──────── SUPPLIED MATERIAL ────────

-- ==== Sys2Proof/Machine/Vector.lean ====
section
/-!
DEFINITION. The vector unit: elements, activity and the command queue (R189 to R193), and every vector
instruction (R195 to R209). Results are computed at issue; the queue holds what has not completed (log 8).
-/
namespace Sys2Proof.Machine
open Sys2Proof

/-! ## Elements and activity (R16, R189, R190) -/

/-- The shape an instruction reads at issue. -/
structure Shape where
  nr : Nat
  nc : Nat
  kind : Nat
  w : Nat
  deriving DecidableEq, Repr

/-- The shape in force on a core. -/
def shapeOf (k : Core) : Shape :=
  { nr := shRows k.vec.shape, nc := shCols k.vec.shape, kind := shKind k.vec.shape,
    w := kindSize (shKind k.vec.shape) }

/-- The `w` bytes at a byte offset of a register. -/
def elemAt (x : VBits) (off w : Nat) : Nat := (x.extractLsb' (8 * off) (8 * w)).toNat

/-- The `w` bytes at a byte offset replaced. -/
def setElem (x : VBits) (off w v : Nat) : VBits :=
  (x &&& ~~~(BitVec.ofNat 16384 (2 ^ (8 * w) - 1) <<< (8 * off))) |||
    (BitVec.ofNat 16384 (v % 2 ^ (8 * w)) <<< (8 * off))

/-- Whether row `i` is not gated (R28). -/
def rowOn (k : Core) (i : Nat) : Bool := i < k.vec.vcnt.toNat

/-- Whether a position is active under a guard mask (R190). -/
def active (k : Core) (h : Hdr) (sh : Shape) (e : Nat) : Bool :=
  rowOn k (e / sh.nc) && (mGet k h.g).getLsbD e

/-- A register with the positions that `on` allows written by `f`: offset, value and flags of each, over
`n` positions; the flags are ORed (R84). -/
def mapElems (old : VBits) (w n : Nat) (on : Nat → Bool) (off : Nat → Nat) (f : Nat → FpRes) :
    VBits × Flags :=
  (List.range n).foldl (fun (acc : VBits × Flags) e =>
    if on e then (setElem acc.1 (off e) w (f e).1, acc.2 ||| (f e).2) else acc) (old, 0)

/-- The scalar or vector operand b of an elementwise instruction (R191). -/
def opB (k : Core) (sh : Shape) (b : BitVec 5) (x : BitVec 1) (e : Nat) : Nat :=
  if x = 1#1 then (sGet k b).toNat % 2 ^ (8 * sh.w) else elemAt (vGet k b) (e * sh.w) sh.w

/-- A vector instruction enters the unit's queue with its results and flags made, unless it faults with
FPINV or the queue is full (R192, R193). -/
def vecDone (h : Hdr) (c : Nat) (s : State) (r : Core × Flags) : Eff :=
  if fpInv (coreOf s c) r.2 then .trap s c .fpinv 0 .read
  else if 8 ≤ (coreOf s c).vec.vq.length then .wait s .other
  else
    let k := orFlags r.1 r.2
    .done (setCore s c { k with vec := { k.vec with vq := k.vec.vq ++ [{ tok := h.t, pc := k.x.str.pc }] } }) .seq false

/-- A vector instruction that accepts some kinds; under others it is ILLEGAL (R189). -/
def vecInst (kinds : Nat → Bool) (f : Core → Shape → Core × Flags) (h : Hdr) (c : Nat) (s : State) : Eff :=
  let k := coreOf s c
  let sh := shapeOf k
  if !kinds sh.kind then .trap s c .illegal 0 .read else vecDone h c s (f k sh)

/-- The kinds accepted (R189). -/
def kFloat (n : Nat) : Bool := n == 1 || n == 2 || n == 3
def kF32 (n : Nat) : Bool := n == 1
def kInt (n : Nat) : Bool := n == 4 || n == 5 || n == 6 || n == 0
def kFcmp (n : Nat) : Bool := kFloat n || n == 7 || n == 8
def kI8 (n : Nat) : Bool := n == 6 || n == 0
def kAll (n : Nat) : Bool := n ≤ 8
/-- Whether a kind is a floating-point kind. -/
def isFloat (n : Nat) : Bool := kFcmp n

/-- The format of a floating-point kind. -/
def fmtOf (n : Nat) : Fmt :=
  match n with
  | 2 => .bf16 | 3 => .f16 | 7 => .e4m3 | 8 => .e5m2 | _ => .f32

/-- An elementwise result of the shape's kind. -/
def elementwise (h : Hdr) (d : BitVec 5) (f : Core → Shape → Nat → FpRes) (k : Core) (sh : Shape) :
    Core × Flags :=
  let r := mapElems (vGet k d) sh.w (sh.nr * sh.nc) (active k h sh) (fun e => e * sh.w) (f k sh)
  (vSet k d r.1, r.2)

/-- An elementwise FP instruction of two sources (R196). -/
def vf2 (f : Fmt → Nat → Nat → FpRes) (h : Hdr) (d a b : BitVec 5) (x : BitVec 1) (s : State) :
    Host.Outcome State Fault Refusal :=
  vInst h (vecInst kFloat (elementwise h d fun k sh e =>
    f (fmtOf sh.kind) (elemAt (vGet k a) (e * sh.w) sh.w) (opB k sh b x e)) h) s
/-- An elementwise FP instruction of one source. -/
def vf1 (kinds : Nat → Bool) (f : Fmt → Nat → FpRes) (h : Hdr) (d a : BitVec 5) (s : State) :
    Host.Outcome State Fault Refusal :=
  vInst h (vecInst kinds (elementwise h d fun k sh e =>
    f (fmtOf sh.kind) (elemAt (vGet k a) (e * sh.w) sh.w)) h) s
/-- A fused elementwise instruction: d is the addend (R197). -/
def vf3 (np nc : Bool) (h : Hdr) (d a b : BitVec 5) (x : BitVec 1) (s : State) :
    Host.Outcome State Fault Refusal :=
  vInst h (vecInst kFloat (elementwise h d fun k sh e =>
    fpFma (fmtOf sh.kind) true np nc (elemAt (vGet k a) (e * sh.w) sh.w) (opB k sh b x e)
      (elemAt (vGet k d) (e * sh.w) sh.w)) h) s

/-! ## Queue moves (R195) -/

/-- `vpop`. -/
def vpopBody (h : Hdr) (d : BitVec 5) (c : Nat) (s : State) : Eff :=
  let k := coreOf s c
  match vlqHead k with
  | none => .wait s .queue
  | some e => vecDone h c s (vSet (vlqPop s k) d e.data, 0)
/-- `vpush` and `vpush.eos`. -/
def vpushBody (h : Hdr) (a : BitVec 5) (eos : Bool) (c : Nat) (s : State) : Eff :=
  let k := coreOf s c
  if 4 ≤ k.sh.vsq.length then .wait s .queue else vecDone h c s (vsqPush s k (vGet k a) eos, 0)

/-- `vpop` (R195). -/
def execVpop (h : Hdr) (d : BitVec 5) (s : State) : Host.Outcome State Fault Refusal :=
  xInst h (vpopBody h d) s
/-- `vpush` (R195). -/
def execVpush (h : Hdr) (a : BitVec 5) (s : State) : Host.Outcome State Fault Refusal :=
  xInst h (vpushBody h a false) s
/-- `vpush.eos` (R195). -/
def execVpushEos (h : Hdr) (a : BitVec 5) (s : State) : Host.Outcome State Fault Refusal :=
  xInst h (vpushBody h a true) s

/-! ## VFP and VFMA (R196, R197) -/

/-- `vfadd` (R196). -/
def execVfadd (h : Hdr) (d a b : BitVec 5) (x : BitVec 1) (s : State) : Host.Outcome State Fault Refusal :=
  vf2 (fun f => fpAdd f true) h d a b x s
/-- `vfsub` (R196). -/
def execVfsub (h : Hdr) (d a b : BitVec 5) (x : BitVec 1) (s : State) : Host.Outcome State Fault Refusal :=
  vf2 (fun f => fpSub f true) h d a b x s
/-- `vfmul` (R196). -/
def execVfmul (h : Hdr) (d a b : BitVec 5) (x : BitVec 1) (s : State) : Host.Outcome State Fault Refusal :=
  vf2 (fun f => fpMul f true) h d a b x s
/-- `vfdiv` (R196). -/
def execVfdiv (h : Hdr) (d a b : BitVec 5) (x : BitVec 1) (s : State) : Host.Outcome State Fault Refusal :=
  vf2 (fun f => fpDiv f true) h d a b x s
/-- `vfmin` (R196). -/
def execVfmin (h : Hdr) (d a b : BitVec 5) (x : BitVec 1) (s : State) : Host.Outcome State Fault Refusal :=
  vf2 (fun f => fpMinMax f true false) h d a b x s
/-- `vfmax` (R196). -/
def execVfmax (h : Hdr) (d a b : BitVec 5) (x : BitVec 1) (s : State) : Host.Outcome State Fault Refusal :=
  vf2 (fun f => fpMinMax f true true) h d a b x s
/-- `vfabs`: input flush, then the sign cleared (R82, R196). -/
def execVfabs (h : Hdr) (d a : BitVec 5) (s : State) : Host.Outcome State Fault Refusal :=
  vf1 kFloat (fun f x => (flushIn f x % 2 ^ (f.width - 1), 0)) h d a s
/-- `vfneg`: input flush, then the sign inverted (R82, R196). -/
def execVfneg (h : Hdr) (d a : BitVec 5) (s : State) : Host.Outcome State Fault Refusal :=
  vf1 kFloat (fun f x => (fpNeg f (flushIn f x), 0)) h d a s
/-- `vfsqrt` (R196). -/
def execVfsqrt (h : Hdr) (d a : BitVec 5) (s : State) : Host.Outcome State Fault Refusal :=
  vf1 kFloat (fun f => fpSqrt f true) h d a s
/-- `vfrcp` (R196). -/
def execVfrcp (h : Hdr) (d a : BitVec 5) (s : State) : Host.Outcome State Fault Refusal :=
  vf1 kFloat (fun f => fpRcp f true) h d a s
/-- `vfrsq` (R196). -/
def execVfrsq (h : Hdr) (d a : BitVec 5) (s : State) : Host.Outcome State Fault Refusal :=
  vf1 kFloat (fun f => fpRsq f true) h d a s
/-- `vexp2` (R196). -/
def execVexp2 (h : Hdr) (d a : BitVec 5) (s : State) : Host.Outcome State Fault Refusal :=
  vf1 kF32 (fun _ => exp2t) h d a s
/-- `vlog2` (R196). -/
def execVlog2 (h : Hdr) (d a : BitVec 5) (s : State) : Host.Outcome State Fault Refusal :=
  vf1 kF32 (fun _ => log2t) h d a s
/-- `vtanh` (R196). -/
def execVtanh (h : Hdr) (d a : BitVec 5) (s : State) : Host.Outcome State Fault Refusal :=
  vf1 kF32 (fun _ => tanht) h d a s
/-- `vffma` (R197). -/
def execVffma (h : Hdr) (d a b : BitVec 5) (x : BitVec 1) (s : State) : Host.Outcome State Fault Refusal :=
  vf3 false false h d a b x s
/-- `vffms` (R197). -/
def execVffms (h : Hdr) (d a b : BitVec 5) (x : BitVec 1) (s : State) : Host.Outcome State Fault Refusal :=
  vf3 false true h d a b x s
/-- `vfnfma` (R197). -/
def execVfnfma (h : Hdr) (d a b : BitVec 5) (x : BitVec 1) (s : State) : Host.Outcome State Fault Refusal :=
  vf3 true false h d a b x s
/-- `vfnfms` (R197). -/
def execVfnfms (h : Hdr) (d a b : BitVec 5) (x : BitVec 1) (s : State) : Host.Outcome State Fault Refusal :=
  vf3 true true h d a b x s

/-! ## VTR (R198) -/

/-- `vext` on a core: nothing where the index is outside or its position inactive. -/
def vextBody (h : Hdr) (d a b : BitVec 5) (k : Core) (sh : Shape) : Core × Flags :=
  let i := (sGet k b).toNat
  (if i < sh.nr * sh.nc ∧ active k h sh i then sSet k d (BitVec.ofNat 64 (elemAt (vGet k a) (i * sh.w) sh.w))
   else k, 0)
/-- `vins` on a core. -/
def vinsBody (h : Hdr) (d a b : BitVec 5) (k : Core) (sh : Shape) : Core × Flags :=
  let i := (sGet k b).toNat
  (if i < sh.nr * sh.nc ∧ active k h sh i then vSet k d (setElem (vGet k d) (i * sh.w) sh.w (sGet k a).toNat)
   else k, 0)

/-- `vmov` (R198). -/
def execVmov (h : Hdr) (d a : BitVec 5) (s : State) : Host.Outcome State Fault Refusal :=
  vInst h (vecInst kAll (elementwise h d fun k sh e => (elemAt (vGet k a) (e * sh.w) sh.w, 0)) h) s
/-- `vbcast` (R198). -/
def execVbcast (h : Hdr) (d a : BitVec 5) (s : State) : Host.Outcome State Fault Refusal :=
  vInst h (vecInst kAll (elementwise h d fun k _ _ => ((sGet k a).toNat, 0)) h) s
/-- `vext` (R198). -/
def execVext (h : Hdr) (d a b : BitVec 5) (s : State) : Host.Outcome State Fault Refusal :=
  vInst h (vecInst kAll (vextBody h d a b) h) s
/-- `vins` (R198). -/
def execVins (h : Hdr) (d a b : BitVec 5) (s : State) : Host.Outcome State Fault Refusal :=
  vInst h (vecInst kAll (vinsBody h d a b) h) s

/-! ## VINT and VCMP (R199, R200) -/

/-- The signed value of `n` bits. -/
def sgn (n x : Nat) : Int := signExt n x
/-- A signed value as `n` bits. -/
def toBits (n : Nat) (x : Int) : Nat := (x % 2 ^ n).toNat
/-- A signed value saturated to `n` bits. -/
def satBits (n : Nat) (x : Int) : Nat :=
  toBits n (if x < -(2 ^ (n - 1)) then -(2 ^ (n - 1)) else if 2 ^ (n - 1) - 1 < x then 2 ^ (n - 1) - 1 else x)

/-- An elementwise integer instruction: `f` takes the width in bits (R199). -/
def vi2 (f : Nat → Nat → Nat → Nat) (h : Hdr) (d a b : BitVec 5) (x : BitVec 1) (s : State) :
    Host.Outcome State Fault Refusal :=
  vInst h (vecInst kInt (elementwise h d fun k sh e =>
    (f (8 * sh.w) (elemAt (vGet k a) (e * sh.w) sh.w) (opB k sh b x e), 0)) h) s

────────

### [REQUIRED ACTION]
Set down, exactly as they stand above, the lines starting with the line with "if fpInv (coreOf" and going on through the line with "(setCore s c", and no others.

### [COMPLETED TASK]
  if fpInv (coreOf s c) r.2 then .trap s c .fpinv 0 .read
  else if 8 ≤ (coreOf s c).vec.vq.length then .wait s .other
  else
    let k := orFlags r.1 r.2
    .done (setCore s c { k with vec := { k.vec with vq := k.vec.vq ++ [{ tok := h.t, pc := k.x.str.pc }] } }) .seq false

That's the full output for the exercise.